When you reach the line that contains "else if p = 0xC1 then feed" in the entries below, begin returning lines exactly as written and continue through the last one.

━━━

/-- CORE_TEST_DONE: the core becomes IDLE or OFF (R404). -/
def execCoreTestDone (core : Nat) (pass : Bool) (s : State) : Host.Outcome State Fault Refusal :=
  settle s (onlyIf (core < 8 ∧ (coreState s core = coreFaulted ∨ coreState s core = coreTesting)
      ∧ rd s (held 0x1C0) (HMEW.TEST core) ≠ 0 ∧ rd s (held 0x1C0) (HMEW.TEST core) + 799 ≤ s.clock.tick) (fun s =>
    let s := inc 0x1C0 (MEW0.TESTS core) (wr (held 0x1C0) (HMEW.TEST core) 0 s)
    let s := wr 0x1C0 MEW0.MEW_STATUS_CORES_AVAILABLE (setBit (rd s 0x1C0 MEW0.MEW_STATUS_CORES_AVAILABLE) core pass) s
    let s := wr 0x1C0 MEW0.MEW_STATUS_CORES_FAULTED (setBit (rd s 0x1C0 MEW0.MEW_STATUS_CORES_FAULTED) core (!pass)) s
    let s := setCoreState core (if pass then coreIdle else coreOff) s
    let s := if pass then s else raiseFault 0x1C0 MEW0.evMEWS_FAULT (locSub (0x20 + core)) true [] s
    raise 0x1C0 MEW0.evCORE_TESTED [core, b2n pass] s) s)

/-- A core command, refused while the core holds or stands by for a role (R404, R407). -/
def coreCmd (c : Nat) (f : State → State) (s : State) : State :=
  hostCmd 0x1C0 (0x98 + 0x20 * c) (fun s =>
    if rd s 0x1C0 (MEW0.CORE_ROLES c) ≠ 0 ∨ rd s 0x1C0 (MEW0.CORE_STANDBY_FOR c) ≠ 0 then wr 0x1C0 (MEW0.CORE_CMD_RESULT c) 2 s
    else wr 0x1C0 (MEW0.CORE_CMD_RESULT c) 1 (f s)) s

/-- CORE_CMD TEST (R404). -/
def execCoreCmdTest (core : Nat) (s : State) : Host.Outcome State Fault Refusal :=
  settle s (onlyIf (core < 8) (coreCmd core (fun s =>
    setCoreState core coreTesting (wr (held 0x1C0) (HMEW.TEST core) (s.clock.tick + 1) s))) s)

/-- CORE_CMD OFF (R407). -/
def execCoreCmdOff (core : Nat) (s : State) : Host.Outcome State Fault Refusal :=
  settle s (onlyIf (core < 8) (coreCmd core (fun s =>
    wr 0x1C0 MEW0.MEW_STATUS_CORES_AVAILABLE (setBit (rd s 0x1C0 MEW0.MEW_STATUS_CORES_AVAILABLE) core false)
      (setCoreState core coreOff (wr (held 0x1C0) (HMEW.TEST core) 0 s)))) s)

/-! ## The end of a task (R393, R400) -/

/-- The result check of a port value (Table 13.6, Table 17.8). -/
def portOk (s : State) (p : Nat) (v : Int) : Bool :=
  if p = 0x40 then decide ((v - nominalIncr).natAbs * 1000000000 ≤ nominalIncr * rd s 0x30 TIM0.MAX_ADJ_PPB)
  else if 0x80 ≤ p ∧ p < 0xC0 then decide (v.natAbs ≤ 200000)
  else if p = 0xC0 then decide (0 ≤ v) && decide (v ≤ 80000)
  else if p = 0xC1 then decide (0 ≤ v) && decide (v ≤ 200000)
  else if p = 0xC2 then decide (0 ≤ v) && decide (v ≤ 20000)
  else if p = 0xC3 then decide (v.natAbs ≤ 200000)
  else true

/-- The function that a port serves is in host-assisted mode (R393). -/
def portHost (s : State) (p : Nat) : Bool :=
  if p ≤ 0x12 then hostEq s 0 else if 0x20 ≤ p ∧ p ≤ 0x32 then hostEq s 1 else if p = 0x40 then !hwServo s
  else if 0x80 ≤ p ∧ p < 0xC0 then decide (tr s (p - 0x80) TRIB.CR_MODE = 3) else false

/-- A write to a port whose function is in host-assisted mode is discarded and counted (R393, R452). -/
def refusePort (p : Nat) (s : State) : State :=
  inc 0x1C0 MEW0.PORT_REFUSED (if 0x40 ≤ p then s else inc 8 THL.HANDOFF_DISCARDS s)

/-- Release a task's port writes, in issue order: of a port written twice the later value alone (R393). -/
def releaseOuts (r : Nat) (l : List (Nat × Int)) (s : State) : State :=
  forEach l (fun p s =>
    if portHost s p.1 then refusePort p.1 s
    else { s with portWrites := s.portWrites.filter (fun w => w.1 ≠ r ∨ w.2.1 ≠ p.1) ++ [(r, p.1, p.2)] }) s

/-- The counts of a task that ended with GOV or SAT set (R391). -/
def countFlags (r flags : Nat) (s : State) : State :=
  let s := if flags % 16 = 0 then s else raiseFirst 0x1C0 MEW0.evGUARD_OVF [r] (addc (Tab.role r) ROLE.GUARD_OVF 1 s)
  if bit flags flagSat then addc (Tab.role r) ROLE.SATURATIONS 1 s else s

/-- TASK_WAIT: the task ends; its outputs go out when every check has passed (R393, R402). -/
def execTaskWait (core : Nat) (s : State) : Host.Outcome State Fault Refusal :=
  settle s (onlyIf (core < 8 ∧ (coreOf s core).role ≠ 0 ∧ (coreOf s core).waiting ∧ (coreOf s core).ckptRun.isNone) (fun s =>
    let s := forEach (coreOf s core).xfers (fun _ s => moveXfer core s) s
    let m := coreOf s core
    let r := taskRole m
    if !m.outs.all (fun p => portOk s p.1 p.2) then coreFault core 5 0 0 s
    else
      let s := releaseOuts r m.outs s
      let s := match m.ckptDone with
        | some c => { s with ckpts := Map.put none s.ckpts r (some c) }
        | none => s
      mewsMaskEnd (wr (Tab.role r) HROLE.MASKING 0 (endTask core (countFlags r m.flags s)))) s)

/-- One released port write takes effect (Table 13.6). -/
def applyPort (p : Nat) (v : Int) (s : State) : State :=
  let eq := fun f n (s : State) =>
    if n < 18 then wr (fibPage f) (FB0.EQ_SHADOW n) (ofSigned 16 (satSigned 16 v)) s
    else if v = 1 then swapRequest f 0 s else s
  let feed := fun f (s : State) => wr (held 0x21) HPWR.FILTER_TICK (s.clock.tick + 1) (wr 0x21 f (ofSigned 32 v) (wr 0x21 PWR1.FEED_STATUS_FILTER_STALE 0 s))
  if p ≤ 0x12 then eq 0 p s
  else if 0x20 ≤ p ∧ p ≤ 0x32 then eq 1 (p - 0x20) s
  else if p = 0x40 then wr (held 0x30) HTIM.NEW_INCR (v.toNat + 1) s
  else if 0x80 ≤ p ∧ p < 0xC0 then wrS (Tab.trib (p - 0x80)) TRIB.FREQ_PPB v s
  else if p = 0xC0 then feed PWR1.FEED_P_MW s
  else if p = 0xC1 then feed PWR1.FEED_BUDGET_MW s
  else if p = 0xC2 then feed PWR1.FEED_V_MV s
  else if p = 0xC3 then feed PWR1.HEADROOM_MW s
  else s

/-- Released port writes take effect at a block boundary (R393). -/
def mewsBoundary (s : State) : State :=
  forEach s.portWrites (fun w s => applyPort w.2.1 w.2.2 s) { s with portWrites := [] }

━━━

■ **RESULT**:
  else if p = 0xC1 then feed PWR1.FEED_BUDGET_MW s
  else if p = 0xC2 then feed PWR1.FEED_V_MV s
  else if p = 0xC3 then feed PWR1.HEADROOM_MW s
  else s

/-- Released port writes take effect at a block boundary (R393). -/
def mewsBoundary (s : State) : State :=
  forEach s.portWrites (fun w s => applyPort w.2.1 w.2.2 s) { s with portWrites := [] }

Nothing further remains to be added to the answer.